I seriously think its the bearing. more than likely you will need to replace that, however you could have the rotors turned to see if they are in spec. This should have been done while replacing the pads.


----------



## Banditt007 (Oct 23, 2002)

*Re: rear brake caliper rubbing on brake rotor (hhslax1)*

personally i've near seen a wheel bearing that is physically loose, w/o making massive amounts of noise.

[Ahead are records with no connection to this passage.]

/-- PUT_PAIR: the checks in their order, and the accepted write, which clears the in-warning flag and keeps the locked flag; a
pair that another entry holds is refused with the lowest such index (R67 to R69, R168). PUT_INTERLOCK: the checks in their
order, and the accepted write, with which a pending level that has held for the new settle time settles (R86, R91, R92, R168).
-/
def Obligations.PairAndInterlockPutsJudged : Prop :=
  (∀ (e : Envelope) (rest : List Envelope) (more : List (List Envelope)) (s : State) (n : Nat) (f : PairFields),
     FrontRequest e rest more s → e.kind = 9 → decodePutPair e.body = .ok (n, f) →
     let answers (r : Result) (body : AnswerBody) := exec .putPair s = .next (answered e rest more r body s)
     (512 ≤ n → answers .badIndex .empty) ∧
     (∀ i : PairIndex, i.val = n →
       let holds (b : PairBody) (j : PairIndex) : Prop := j ≠ i ∧
         ∃ c, (tget s.pairTab j).body = some c ∧ c.upper = b.upper ∧ c.lower = b.lower
       (Protected s (tget s.pairTab i).locked → exec .putPair s = .next (protectedAnswer e rest more .pairTable i.val s)) ∧
       (¬ Protected s (tget s.pairTab i).locked →
         (∀ k, firstBad f.checks = some k → answers .badField (.badField k)) ∧
         (∀ b, firstBad f.checks = none → f.body = some b →
           (∀ j, holds b j → (∀ k, k < j → ¬ holds b k) → answers .duplicatePair (.duplicatePair j)) ∧
           ((∀ j, ¬ holds b j) → exec .putPair s = .next (answered e rest more .accepted .empty
             { s with
               pairTab := tset s.pairTab i { body := some b, locked := (tget s.pairTab i).locked, warning := false } })))))) ∧
  (∀ (e : Envelope) (rest : List Envelope) (more : List (List Envelope)) (s : State) (n : Nat) (f : InterlockFields),
     FrontRequest e rest more s → e.kind = 10 → decodePutInterlock e.body = .ok (n, f) →
     let answers (r : Result) (body : AnswerBody) := exec .putInterlock s = .next (answered e rest more r body s)
     (16 ≤ n → answers .badIndex .empty) ∧
     (∀ l : Line, l.val = n →
       (Protected s (tget s.lineTab l).locked →
         exec .putInterlock s = .next (protectedAnswer e rest more .lineTable l.val s)) ∧
       (¬ Protected s (tget s.lineTab l).locked →
         (∀ k, firstBad f.checks = some k → answers .badField (.badField k)) ∧
         (∀ b, firstBad f.checks = none → f.body = some b →
           exec .putInterlock s = .next (answered e rest more .accepted .empty (settledNow l
             { s with lineTab := tset s.lineTab l { body := some b, locked := (tget s.lineTab l).locked } }))))))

I'm not saying its not possible.
If the wheel is bolted correctly to the hub and is up in the air there should be no play in the wheel anywhere, if there is it has something to do w/ the hub...which is like part of the bearing, so thats the problem.


----------



## hhslax1 (Apr 3, 2005)

*Re: rear brake caliper rubbing on brake rotor (Banditt007)*


_Quote, originally posted by *Banditt007* »_personally i've near seen a wheel bearing that is physically loose, w/o making massive amounts of noise. I'm not saying its not possible.
If the wheel is bolted correctly to the hub and is up in the air there should be no play in the wheel anywhere, if there is it has something to do w/ the hub...which is like part of the bearing, so thats the problem.

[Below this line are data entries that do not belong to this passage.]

-- ==== Sys2Proof/Laws/Frames.lean ====
section
/-! SUPPORT. What the operations built from the primitive updates leave as it was: one lemma per operation, which names every
field of the state that the operation never changes (`simp` reads it as one rule per field). -/

namespace Sys2Proof.Machine

@[simp] theorem accept_same (e : Envelope) (s : State) :
    (accept e s).pending = s.pending ∧ (accept e s).now = s.now ∧ (accept e s).rxC = s.rxC ∧ (accept e s).rxD = s.rxD
    ∧ (accept e s).axisTab = s.axisTab ∧ (accept e s).pairTab = s.pairTab ∧ (accept e s).lineTab = s.lineTab ∧ (accept
    e s).settings = s.settings ∧ (accept e s).ctx = s.ctx ∧ (accept e s).judged = s.judged ∧ (accept e s).choices =
    s.choices ∧ (accept e s).anyFault = s.anyFault ∧ (accept e s).inMotion = s.inMotion ∧ (accept e s).lines = s.lines
    ∧ (accept e s).active = s.active ∧ (accept e s).staged = s.staged ∧ (accept e s).tare = s.tare ∧ (accept e s).ev =
    s.ev ∧ (accept e s).cyc = s.cyc ∧ (accept e s).engine = s.engine ∧ (accept e s).fb = s.fb ∧ (accept e s).down =
    s.down ∧ (accept e s).up = s.up := by
  unfold accept
  simp

@[simp] theorem refuse_same (e : Envelope) (r : Result) (s : State) :
    (refuse e r s).pending = s.pending ∧ (refuse e r s).now = s.now ∧ (refuse e r s).rxC = s.rxC ∧ (refuse e r s).rxD
    = s.rxD ∧ (refuse e r s).axisTab = s.axisTab ∧ (refuse e r s).pairTab = s.pairTab ∧ (refuse e r s).lineTab =
    s.lineTab ∧ (refuse e r s).settings = s.settings ∧ (refuse e r s).ctx = s.ctx ∧ (refuse e r s).judged = s.judged ∧
    (refuse e r s).choices = s.choices ∧ (refuse e r s).anyFault = s.anyFault ∧ (refuse e r s).inMotion = s.inMotion ∧
    (refuse e r s).lines = s.lines ∧ (refuse e r s).active = s.active ∧ (refuse e r s).staged = s.staged ∧ (refuse e r
    s).tare = s.tare ∧ (refuse e r s).ev = s.ev ∧ (refuse e r s).cyc = s.cyc ∧ (refuse e r s).engine = s.engine ∧
    (refuse e r s).fb = s.fb ∧ (refuse e r s).down = s.down ∧ (refuse e r s).up = s.up := by
  unfold refuse
  simp

@[simp] theorem refuseField_same (e : Envelope) (n : Nat) (s : State) :
    (refuseField e n s).pending = s.pending ∧ (refuseField e n s).now = s.now ∧ (refuseField e n s).rxC = s.rxC ∧
    (refuseField e n s).rxD = s.rxD ∧ (refuseField e n s).axisTab = s.axisTab ∧ (refuseField e n s).pairTab =
    s.pairTab ∧ (refuseField e n s).lineTab = s.lineTab ∧ (refuseField e n s).settings = s.settings ∧ (refuseField e n
    s).ctx = s.ctx ∧ (refuseField e n s).judged = s.judged ∧ (refuseField e n s).choices = s.choices ∧ (refuseField e
    n s).anyFault = s.anyFault ∧ (refuseField e n s).inMotion = s.inMotion ∧ (refuseField e n s).lines = s.lines ∧
    (refuseField e n s).active = s.active ∧ (refuseField e n s).staged = s.staged ∧ (refuseField e n s).tare = s.tare
    ∧ (refuseField e n s).ev = s.ev ∧ (refuseField e n s).cyc = s.cyc ∧ (refuseField e n s).engine = s.engine ∧
    (refuseField e n s).fb = s.fb ∧ (refuseField e n s).down = s.down ∧ (refuseField e n s).up = s.up := by
  unfold refuseField
  simp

okay so i should replace the hub? how much is that and where do they sell them?

_Quote, originally posted by *tom8thebomb* »_I seriously think its the bearing. more than likely you will need to replace that, however you could have the rotors turned to see if they are in spec. This should have been done while replacing the pads.

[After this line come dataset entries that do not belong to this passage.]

-- ==== Sys2Proof/Tests/Slice0.lean ====
section
/-! SUPPORT. The package's own tests: ill-formed commands, numbers of the manual, one step of each family, and a witness for
the hypotheses of each statement. -/

namespace Sys2Proof.Tests
open Sys2Proof.Machine
set_option Elab.async false

/-! ## States -/

/-- An axis body of the manual's worked cases (section 3.8). -/
def body : AxisBody :=
  { lower := 1000000, upper := 24000000, vmax := 6000, amax := 20, sdec := 40, hang := 3000000, crown := 200000,
    followTol := 20000, captureWin := 10000, trackWin := 200000, load := none }

/-- The load section of the manual's example (section 8.3). -/
def cell : LoadSection :=
  { gain := 300, tareOffset := 2048, overload := 25000, slack := 2000, snagBand := 1500, filterLen := 4 }

/-- A context in a state, at a position, with a step. -/
def ctx (state : AxisState) (pos : Option Int) (step : Int) : AxisCtx :=
  { AxisCtx.cleared with state := state, pos := pos, step := step }

/-- `s` with an axis configured and its context set. -/
def withAxis (x : Axis) (b : AxisBody) (c : AxisCtx) (s : State) : State :=
  setCtx x c { s with axisTab := tset s.axisTab x { body := some b, locked := true } }

/-- A pair rule that keeps axis 6 below axis 5. -/
def rule : PairBody := { upper := 5, lower := 6, gap := 1000000, warn := 100000 }

/-- In SHOW, axis 5 TRACKING above the PARKED axis 6, both named by one rule. -/
def moving : State :=
  withAxis 6 body (ctx .parked (some 2000000) 0)
    (withAxis 5 body { ctx .tracking (some 10000000) 6000 with capture := true }
      { State.reset with
        req := { State.reset.req with mode := .inShow }
        active := some { number := 51, axes := [5] }
        pairTab := tset State.reset.pairTab 0 { body := some rule, locked := true, warning := false } })

/-- The frame in the engine: one console record, for axis 5. -/
def hand (r : ConsoleRecord) : Screening :=
  { seq := 7, synthesised := false, todo := [r], nextAxis := 0, fixed := [], placed := [], restarted := false }

/-- `s` with a frame in the engine. -/
def screening (e : Screening) (s : State) : State :=
  { s with engine := some e, cyc := { s.cyc with cadence := .screening, conSeq := some 3 } }

/-- A record that asks axis 5 for 10,006,000. -/
def ask5 : ConsoleRecord := { axis := 5, flags := 0, position := 10006000 }

/-- A state that keeps every law, with a frame to screen. -/
def busy : State := { screening (hand ask5) moving with pending := [.screenConsoleRecord] }

theorem inRange_body : body.InRange := by
  constructor <;> simp [body]

theorem ctxOf_busy (x : Axis) : ctxOf busy x =
    if x = 6 then ctx .parked (some 2000000) 0
    else if x = 5 then { ctx .tracking (some 10000000) 6000 with capture := true } else AxisCtx.cleared := by
  have : busy.ctx = tset (tset (Vector.replicate 128 AxisCtx.cleared) 5
      { ctx .tracking (some 10000000) 6000 with capture := true }) 6 (ctx .parked (some 2000000) 0) := rfl
  rw [ctxOf, this, tget_tset, tget_tset, tget_replicate]

theorem axisTab_busy (x : Axis) : tget busy.axisTab x =
    if x = 6 ∨ x = 5 then { body := some body, locked := true } else { body := none, locked := false } := by
  have : busy.axisTab = tset (tset State.reset.axisTab 5 { body := some body, locked := true }) 6
      { body := some body, locked := true } := rfl
  rw [this, tget_tset, tget_tset]
  by_cases h6 : x = 6 <;> by_cases h5 : x = 5 <;> simp [h6, h5, State.reset]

im not gunna worry about turning these rotors, im gunna order some new ones when replace the bearings and stuff.


----------



## tom8thebomb (Nov 28, 2002)

*Re: rear brake caliper rubbing on brake rotor (hhslax1)*

ok cool


----------



## machschnelGTI (Jun 28, 2004)

*Re: rear brake caliper rubbing on brake rotor (tom8thebomb)*

Lets get some terminology straight.
The piece that bolts to the rear axle stub with the two allen head bolts is called the *Bracket*
The part with piston in it is called the *Caliper*
The two pins that slide in and out of the holes in the bracket are called *Guide Pins*. These have threaded holes in the back of them that the caliper bolts too. 
Nothing is called a "thingy"
You originally circled the upper outside corner of the bracket. If this is rubbing on the rotor, either the bracket is incorrect, bent, or the wheel bearings are screwed up. 
The caliper cannot rub on the rotor because it is nowhere near the rotor. 
The guide pins should have no affect on anything because all they do is hold the caliper and unless the pads are missing, the caliper is nowhere near the rotor.
What may be happening is that the pad friction material is hanging over the outer diameter of the rotor. If you take the caliper off, but leave the bracket on, does something still rub?


----------